The supremacy of Parliament to make laws contrary to what had been the Common Law is expressly recognised by the Courts. It is enough to refer to the decision of the High Court in Kable v. The Director of Public Prosecutions, 189 Commonwealth Law Reports 51 at pages 73 to 74 in the judgment of Justice Dawson. His Honour pointed out that that champion of the Common Law, Chief Justice Coke, had in his Institute of the Laws of England in the early 17th century accepted that Magna Carta could be altered by English Parliament. Indeed he referred to Bills of Attainder which allowed for trial contrary to Magna Carta as being lawful enactments. Justice Dawson went on:
"Judicial pronouncements confirming the supremacy of Parliament are rare but their scarcity is testimony to the complete acceptance by the Courts that an Act of Parliament is binding upon them, and it cannot be questioned by reference to principles of a more fundamental kind."
The passage goes on and concludes:
"There can be no doubt that Parliamentary supremacy is a basic principle of the legal system which has been inherited in this country from the United Kingdom."
That is enough to dispose of the arguments that Magna Carta and the Bill of Rights are untouchable and unalterable sources of private rights or immunities. The Criminal Code and the Justices Act of Queensland have changed the manner in which prosecutions may be brought. The Weapons Act has abrogated the right of citizens to go armed in public.
The applicant had a right to be tried according to the laws of the State of Queensland in force in 1998. He was justly tried in accordance with those laws. His claim to enjoy some special protection conferred in legislation necessary to deal with particular social and political circumstances some centuries ago in a faraway country should be rejected as foolishness. The judgment of the District Court was clearly right.

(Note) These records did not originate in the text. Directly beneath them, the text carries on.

-- ==== Sys2Proof/Machine/Dispatch.lean ====
section
/-!
DEFINITION. The dispatch of a command to its meaning, one arm per constructor.
-/
namespace Sys2Proof.Machine
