/-- The reference and the PLLs (R69, R70, R72), the region enables (R81, R520) and the arbitration of a region (R31). Where a
  clause rests on a reading the spec leaves open, it is the model's: log entries 26, 27 and 188. -/
def Obligations.ClocksAndRegions : Prop :=
  -- R69
  (∀ (t : Nat) (s : State),
      s.Calm → s.mode = .wake → s.pow.wakeAt + 1500000 ≤ max s.now t → s.flag F.CLK_STATUS_XTAL_OK = false →
        s.flag F.CLK_STATUS_BACKUP_ACTIVE = false →
      Gives (.xtalStartTimeout t) s (fun u =>
        u.get F.CLK_STATUS_XTAL_FAIL = 1 ∧ u.get F.CLK_STATUS_BACKUP_ACTIVE = 1
          ∧ Changes [.rcd] [F.CLK_STATUS_XTAL_FAIL, F.CLK_STATUS_BACKUP_ACTIVE] s u)) ∧
  -- R70
  (∀ (t : Nat) (s : State) (d : Bool),
      s.Calm → s.awake = true → s.par.xtalReq = false → s.flag F.CLK_STATUS_BACKUP_ACTIVE = false →
      Gives (.refClockFail t d) s (fun u =>
        u.get F.CLK_STATUS_XTAL_FAIL = 1 ∧ u.get F.CLK_STATUS_BACKUP_ACTIVE = 1 ∧ u.get F.CLK_STATUS_CLK_SRC_SWITCH = 1
          ∧ u.get F.CLK_STATUS_XTAL_OK = 0 ∧ Changes [.rcd] [F.CLK_STATUS_XTAL_FAIL, F.CLK_STATUS_CLK_SRC_SWITCH,
          F.CLK_STATUS_BACKUP_ACTIVE, F.CLK_STATUS_XTAL_OK] s u)) ∧
  -- R71: a crystal that the profile requires, after PARSE
  (∀ (t : Nat) (s : State) (d : Bool),
      s.Still → (s.mode = .precheck ∨ s.mode = .service ∨ s.mode.running = true) → s.par.xtalReq = true →
        s.flag F.CLK_STATUS_BACKUP_ACTIVE = false →
      Gives (.refClockFail t d) s (fun u =>
        u.get F.CLK_STATUS_XTAL_FAIL = 1 ∧ u.get F.CLK_STATUS_BACKUP_ACTIVE = 1 ∧ u.mode = .safestop
          ∧ u.get F.PROT_STATUS_DL_CAUSE = 4)) ∧
  -- R72: within ±4 %
  (∀ (t : Nat) (s : State) (p : Pll) (e : Int),
      s.Calm → s.mode ≠ .dormant → -400 ≤ e → e ≤ 400 →
      Gives (.pllUnlock t p e) s (fun u =>
        u.get (lockField p) = 0 ∧ u.get F.CLK_STATUS_PLL_UNLOCK = 1 ∧ Changes [.rcd, .pow] [lockField p, F.CLK_STATUS_PLL_UNLOCK] s
          u)) ∧
  -- R72: beyond, device-latching fault 0x5
  (∀ (t : Nat) (s : State) (p : Pll) (e : Int),
      s.Still → (s.mode = .precheck ∨ s.mode = .service ∨ s.mode.running = true) → (e < -400 ∨ 400 < e) →
      Gives (.pllUnlock t p e) s (fun u =>
        u.mode = .safestop ∧ u.get F.PROT_STATUS_DL_CAUSE = 5 ∧ u.get F.FAULT_HOLD_FAULT_HOLD = 1 ∧ u.pow.fpllOff = true
          ∧ ((∀ r, (s.st r).switching = true → u.st r = .off)))) ∧
  -- R72, R290: beyond in WAKE, the fault is kept
  (∀ (t : Nat) (s : State) (p : Pll) (e : Int),
      s.Still → s.mode = .wake → (e < -400 ∨ 400 < e) →
      Gives (.pllUnlock t p e) s (fun u =>
        u.mode = .wake ∧ u.get F.PROT_STATUS_DL_CAUSE = 5 ∧ u.get F.FAULT_HOLD_FAULT_HOLD = 1 ∧ u.pow.fpllOff = true)) ∧
  -- R72
  (∀ (t : Nat) (s : State) (p : Pll) (e : Int),
      s.Calm → s.mode ≠ .dormant → s.pow.pllLost.testBit (pllNo p) = true → -400 ≤ e → e ≤ 400 →
      Gives (.pllRelock t p e) s (fun u =>
        u.get (lockField p) = 1 ∧ u.pow.pllLost.testBit (pllNo p) = false ∧ Changes [.rcd, .pow] [lockField p] s u)) ∧
  -- R520: switching rails stop in order
  (∀ (t : Nat) (s : State) (m : Fin 4) (r : Fin 8),
      s.Calm → s.regionOf r = m → (s.cfg r).present = true →
      Gives (.regionEnableOff t m) s (fun u =>
        u.pow.en[m] = false ∧ u.get F.RP_STATUS_PRE_HOLD r = 0)) ∧
  -- R520: a rail in HICCUP or ARMED becomes OFF
  (∀ (t : Nat) (s : State) (m : Fin 4) (r : Fin 8),
      s.Still → s.regionOf r = m → (s.cfg r).present = true → (s.st r = .hiccup ∨ s.st r = .armed) →
      Gives (.regionEnableOff t m) s (fun u =>
        u.st r = .off ∧ u.get F.SEN_CFG_SEN_STATE r = 0)) ∧
  -- R81: an enabled rail arms
  (∀ (t : Nat) (s : State) (m : Fin 4) (r : Fin 8),
      s.Still → s.regionOf r = m → (s.cfg r).present = true → (s.cfg r).enabled = true → s.st r = .off →
        s.flag F.RP_STATUS_PRE_HOLD r = false → s.flag F.MODE_STATUS_SHUTDOWN_ACT = false → s.pow.noArm = false →
        s.pow.vddActs = false → s.cj.refused = false → (s.mode = .precheck ∨ s.mode = .service ∨ s.mode.running = true) →
      Gives (.regionEnableOn t m) s (fun u =>
        u.pow.en[m] = true ∧ u.st r = .armed ∧ u.get F.SEN_CFG_SEN_STATE r = 1)) ∧
  -- R81: the enable reads on outside DORMANT
  (∀ (t : Nat) (s : State) (m : Fin 4),
      s.Calm → s.mode ≠ .dormant →
      Gives (.regionEnableOn t m) s (fun u =>
        u.pow.en[m] = true)) ∧
  -- R520: a rail in RAMP, REG or SHED joins the ordered stop
  (∀ (t : Nat) (s : State) (m : Fin 4) (r : Fin 8),
      s.Calm → s.regionOf r = m → (s.cfg r).present = true → (s.st r = .ramp ∨ s.st r = .reg ∨ s.st r = .shed) →
        s.flag F.CJ_CFG_CJ_EN = false → (∀ q, q ≠ r → s.st q = .off ∨ s.st q = .latched) → s.pow.stopSet = 0 →
      Gives (.regionEnableOff t m) s (fun u =>
        u.st r = .rampdown)) ∧
  -- R31, R187: the estimate is published
  (∀ (t : Nat) (s : State) (m : Fin 4),
      s.Calm → s.pow.cdUp = true → s.regionHeld m = false →
      Gives (.regionArbitration t m) s (fun u =>
        u.getI F.RGN_BUDGET_I_EST m = satS 16 (u.regionEst m) ∧ ((∀ n, (s.ph n).sw ≠ .adding → (u.ph n).rsv = 0)))) ∧
  -- R32: no request of the region, nothing granted
  (∀ (t : Nat) (s : State) (m : Fin 4),
      s.Calm → s.pow.cdUp = true → s.regionHeld m = false → (∀ r : Fin 8, s.flag F.PHC_STATUS_ADD_PEND r = false) →
        (∀ q ∈ s.br.c3, s.void q = false) →
      Gives (.regionArbitration t m) s (fun u =>
        u.br.c3 = s.br.c3 ∧ Changes [.phases] [F.RGN_BUDGET_I_EST] s u)) ∧
  -- R31, R32, R181: a request within the budget is granted
  (∀ (t : Nat) (s : State) (m : Fin 4) (r : Fin 8) (n : Fin 32),
      s.Calm → s.pow.cdUp = true → s.regionHeld m = false → s.served m = [r] → s.br.c3 = [] → (∀ x, (s.ph x).rsv = 0) →
        s.flag F.PHC_STATUS_ADD_PEND r = true → s.hints r = [] → (s.eng r).addWant = 1 → s.freeIdle r = [n] →
        s.regionEst m + (s.eng r).addCost ≤ s.get F.RGN_BUDGET_IN_BUDGET m →
      Gives (.regionArbitration t m) s (fun u =>
        u.br.c3 = [⟨.add, n.val, (s.eng r).addCost, (s.eng r).addWhy⟩] ∧ u.get F.PHC_STATUS_ADD_PEND r = 0
          ∧ (u.eng r).addWant = 0)) ∧
  -- R32, R187: one beyond the budget waits
  (∀ (t : Nat) (s : State) (m : Fin 4) (r : Fin 8) (n : Fin 32),
      s.Calm → s.pow.cdUp = true → s.regionHeld m = false → s.served m = [r] → s.br.c3 = [] → (∀ x, (s.ph x).rsv = 0) →
        s.flag F.PHC_STATUS_ADD_PEND r = true → s.hints r = [] → (s.eng r).addWant = 1 → s.freeIdle r = [n] →
        s.get F.RGN_BUDGET_IN_BUDGET m < s.regionEst m + (s.eng r).addCost →
      Gives (.regionArbitration t m) s (fun u =>
        u.br.c3 = [] ∧ u.get F.PHC_STATUS_ADD_PEND r = 1 ∧ ((s.rcd.wins = [] → u.Records 0x0608))))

The applicant also seeks leave to appeal against the sentences imposed but as he did not complain about them in his appeal to the District Court and advances no satisfactory reason why he did not do so, those applications should be refused. In fact, it appears that the complaint about sentence is really part and parcel of the complaint about the convictions, the applicant taking the view that any sentence imposed would have been excessive because he ought not to have been convicted. In my judgment the applications for leave to appeal against conviction and sentence should be refused.